All of lore.kernel.org
 help / color / mirror / Atom feed
From: Mel Gorman <mel@csn.ul.ie>
To: Andrea Arcangeli <aarcange@redhat.com>
Cc: linux-kernel@vger.kernel.org, linux-mm@kvack.org,
	Linus Torvalds <torvalds@linux-foundation.org>,
	Andrew Morton <akpm@linux-foundation.org>,
	Peter Zijlstra <pzijlstr@redhat.com>, Ingo Molnar <mingo@elte.hu>,
	Hugh Dickins <hughd@google.com>, Rik van Riel <riel@redhat.com>,
	Johannes Weiner <hannes@cmpxchg.org>,
	Hillf Danton <dhillf@gmail.com>,
	Andrew Jones <drjones@redhat.com>, Dan Smith <danms@us.ibm.com>,
	Thomas Gleixner <tglx@linutronix.de>,
	Paul Turner <pjt@google.com>, Christoph Lameter <cl@linux.com>,
	Suresh Siddha <suresh.b.siddha@intel.com>,
	Mike Galbraith <efault@gmx.de>,
	"Paul E. McKenney" <paulmck@linux.vnet.ibm.com>
Subject: Re: [PATCH 04/33] autonuma: define _PAGE_NUMA
Date: Thu, 11 Oct 2012 20:48:51 +0100	[thread overview]
Message-ID: <20121011194851.GL3317@csn.ul.ie> (raw)
In-Reply-To: <20121011164300.GN1818@redhat.com>

On Thu, Oct 11, 2012 at 06:43:00PM +0200, Andrea Arcangeli wrote:
> On Thu, Oct 11, 2012 at 12:01:37PM +0100, Mel Gorman wrote:
> > On Thu, Oct 04, 2012 at 01:50:46AM +0200, Andrea Arcangeli wrote:
> > > The objective of _PAGE_NUMA is to be able to trigger NUMA hinting page
> > > faults to identify the per NUMA node working set of the thread at
> > > runtime.
> > > 
> > > Arming the NUMA hinting page fault mechanism works similarly to
> > > setting up a mprotect(PROT_NONE) virtual range: the present bit is
> > > cleared at the same time that _PAGE_NUMA is set, so when the fault
> > > triggers we can identify it as a NUMA hinting page fault.
> > > 
> > 
> > That implies that there is an atomic update requirement or at least
> > an ordering requirement -- present bit must be cleared before setting
> > NUMA bit.
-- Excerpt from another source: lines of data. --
/-! ## The frames reach their owners -/

section Taken
variable {s : State} (h : s.TakesCommands)
include h

theorem exec_listMessages_of_takesCommands (start : Byte) :
    exec (.listMessages start) s = .next (listMessages start s) :=
  congrArg Host.Outcome.next (State.hostCommand_taken h _ rfl rfl (by simp))

theorem exec_getMessage_of_takesCommands (number : Byte) : exec (.getMessage number) s = .next (getMessage number s) :=
  congrArg Host.Outcome.next (State.hostCommand_taken h _ rfl rfl (by simp))

theorem exec_fetchMessage_of_takesCommands (number : Byte) (offset : Word16) (count : Byte) :
    exec (.fetchMessage number offset count) s = .next (fetchMessage number offset count s) :=
  congrArg Host.Outcome.next (State.hostCommand_taken h _ rfl rfl (by simp [wordBytes]))

theorem exec_deleteMessage_of_takesCommands (number : Byte) :
    exec (.deleteMessage number) s = .next (deleteMessage number s) :=
  congrArg Host.Outcome.next (State.hostCommand_taken h _ rfl rfl (by simp))

theorem exec_replayMessage_of_takesCommands (number target : Byte) :
    exec (.replayMessage number target) s = .next (replayMessage number target s) :=
  congrArg Host.Outcome.next (State.hostCommand_taken h _ rfl rfl (by simp))

/-- The notice of a cancelled replay is queued whatever reply is pending. -/
theorem exec_cancelReplay_of_takesCommands : exec .cancelReplay s = .next (cancelReplay s) := by
  refine congrArg Host.Outcome.next (State.taken_eq h rfl rfl ?_)
  unfold cancelReplay
  dsimp only
  split
  · rfl
  · next r _ =>
    have hnotice := State.notice_withReply { s with file := s.file.endReplay } (.awaited none)
      (.replayDone r.number false r.position)
    exact (congrArg (fun t : State => t.accept 0x1A (.replayCancelled r.number r.position)) hnotice).trans
      (State.withReply_accept ..)

end Taken

/-! ## The owners by the record -/

section Owners
variable {s : State} {number : Byte} {m : Message}

theorem getMessage_of_none (hnone : s.file.find number.toNat = none) : getMessage number s = s.refuse 0x16 .noSuch := by
  rw [getMessage, hnone]

/-- R102: the record that is being replayed shows its target and position. -/
theorem getMessage_of_replayed (hm : s.file.find number.toNat = some m) {r : Replay} (hr : s.file.replay = some r)
    (hnumber : r.number = m.number) : getMessage number s = s.accept 0x16
      (.message (m.summary s.now) m.caller (some r.target) (BitVec.ofNat 16 r.position)) := by
  have hof : s.file.replayOf m.number = some r := by simp [File.replayOf, hr, hnumber]
  rw [getMessage, hm]
  dsimp only
  rw [hof]

/-- R102: of another record the cells copied are a free value (log 11). -/
theorem getMessage_of_resting (hm : s.file.find number.toNat = some m)
    (hother : ∀ r, s.file.replay = some r → r.number ≠ m.number) : getMessage number s =
      ({ s with freeIndex := s.freeIndex + 1 }).accept 0x16
        (.message (m.summary s.now) m.caller none (Config.cellsCopied s.freeIndex)) := by
  have hof : s.file.replayOf m.number = none := by simpa [File.replayOf, Option.filter_eq_none_iff] using hother
  rw [getMessage, hm]
  dsimp only
  rw [hof]

theorem fetchMessage_of_bad_count {count : Byte} (hcount : count.toNat = 0 ∨ 40 < count.toNat) (offset : Word16) :
    fetchMessage number offset count s = s.refuse 0x17 .badValue := if_pos hcount

/-- R103: a count in range comes to the record. -/
theorem fetchMessage_of_good_count {count : Byte} (hlow : 1 ≤ count.toNat) (hhigh : count.toNat ≤ 40)
    (offset : Word16) : fetchMessage number offset count s = (s.file.find number.toNat).elim (s.refuse 0x17 .noSuch)
      fun m => s.accept 0x17 (.messageCells m.number m.state m.cells.length offset
        ((m.cells.drop offset.toNat).take count.toNat)) := by
  unfold fetchMessage
  rw [if_neg (by omega)]
  split <;> next hfind => rw [hfind]; rfl

theorem deleteMessage_of_none (hnone : s.file.find number.toNat = none) :
    deleteMessage number s = s.refuse 0x18 .noSuch := by
  rw [deleteMessage, hnone]

/-- R104: a FILED record leaves the file, and its blocks return. -/
theorem deleteMessage_of_filed (hm : s.file.find number.toNat = some m) (hstate : m.state = .filed) :
    deleteMessage number s = (s.deleteRecord m).accept 0x18
      (.messageDeleted (s.deleteRecord m).store.freeCount (s.deleteRecord m).file.records.length) := by
  rw [deleteMessage, hm]
  dsimp only
  rw [hstate]

theorem deleteMessage_of_receiving (hm : s.file.find number.toNat = some m) (hstate : m.state = .receiving) :
    deleteMessage number s = s.refuse 0x18 .wrongState := by
  rw [deleteMessage, hm]
  dsimp only
  rw [hstate]

theorem deleteMessage_of_replaying (hm : s.file.find number.toNat = some m) (hstate : m.state = .replaying) :
    deleteMessage number s = s.refuse 0x18 .busy := by
  rw [deleteMessage, hm]
  dsimp only
  rw [hstate]

theorem replayTargetOf_eq_none {target : Byte} (htarget : 2 ≤ target.toNat) : replayTargetOf target = none := by
  unfold replayTargetOf
  split
  · omega
  · omega
  · rfl
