-- ==== Sys2Proof/Machine/Operands.lean ====
section
/-! DEFINITION. Operand forms: quick immediates, register plus offset, shift counts, byte to word. -/

namespace Sys2Proof.Machine

/-- `zext_16(imm4)` (R89). -/
def zextNibble (v : Nibble) : Word := BitVec.ofNat 16 v.toNat

/-- A byte zero-extended to a word (R112, R116, R122). -/
def zextByte (b : Byte) : Word := BitVec.ofNat 16 b.toNat

/-- `sext_16(b)`: bits 15..8 each become bit 7 (R142). -/
def sextByte (b : Byte) : Word := BitVec.ofInt 16 b.toInt

/-- The effective address of the indirect forms, `x[rx] + zext_16(off4)` mod 2^16 (R125). -/
def State.indexed (s : State) (rx : Reg) (offset : Nibble) : Word := s.reg rx + zextNibble offset

/-- The sum of R125 passes 0xFFFF (D4). -/
def State.indexedWraps (s : State) (rx : Reg) (offset : Nibble) : Bool :=
  decide ((s.reg rx).toNat + offset.toNat ≥ 65536)

/-- The shift count of a register form (R176). Below 16 the two modes agree. -/
def shiftCount (mode : ShiftCountMode) (v : Word) : Nat :=
  if v.toNat < 16 then v.toNat
  else match mode with
    | .full => v.toNat
    | .mod16 => v.toNat % 16

end Sys2Proof.Machine
end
No doubt it'll be clear later in the series how this is
> > accomplished. What you propose seems ok but it all depends how it's
> > implemented so I'm leaving my ack off this particular patch for now.
> 
> Correct. The switch is done atomically (clear _PAGE_PRESENT at the
> same time _PAGE_NUMA is set). The tlb flush is deferred (it's batched
> to avoid firing an IPI for every pte/pmd_numa we establish).
> 

Good. I think you might still be flushing more than you need to but
commented on the patch itself.

> It's still similar to setting a range PROT_NONE (except the way
> _PAGE_PROTNONE and _PAGE_NUMA works is the opposite, and they are
> mutually exclusive, so they can easily share the same pte/pmd
> bitflag). Except PROT_NONE must be synchronous, _PAGE_NUMA is set lazily.
> 
> The NUMA hinting page fault also won't require any TLB flush ever.
> 

It sortof can. The fault itself is still a heavy operation that can do
things like this

numa_hinting_fault
 -> numa_hinting_fault_memory_follow_cpu
    -> autonuma_migrate_page
      -> sync_isolate_migratepages
	 (lru lock for single page)
      -> migrate_pages

and buried down there where it unmaps the page and makes a migration PTE
is a TLB flush due to calling ptep_clear_flush_notify(). That's a bad case
obviously and the expectation is that as the threads converage to a node that
it's not a problem. While it's converging though it will be a heavy cost.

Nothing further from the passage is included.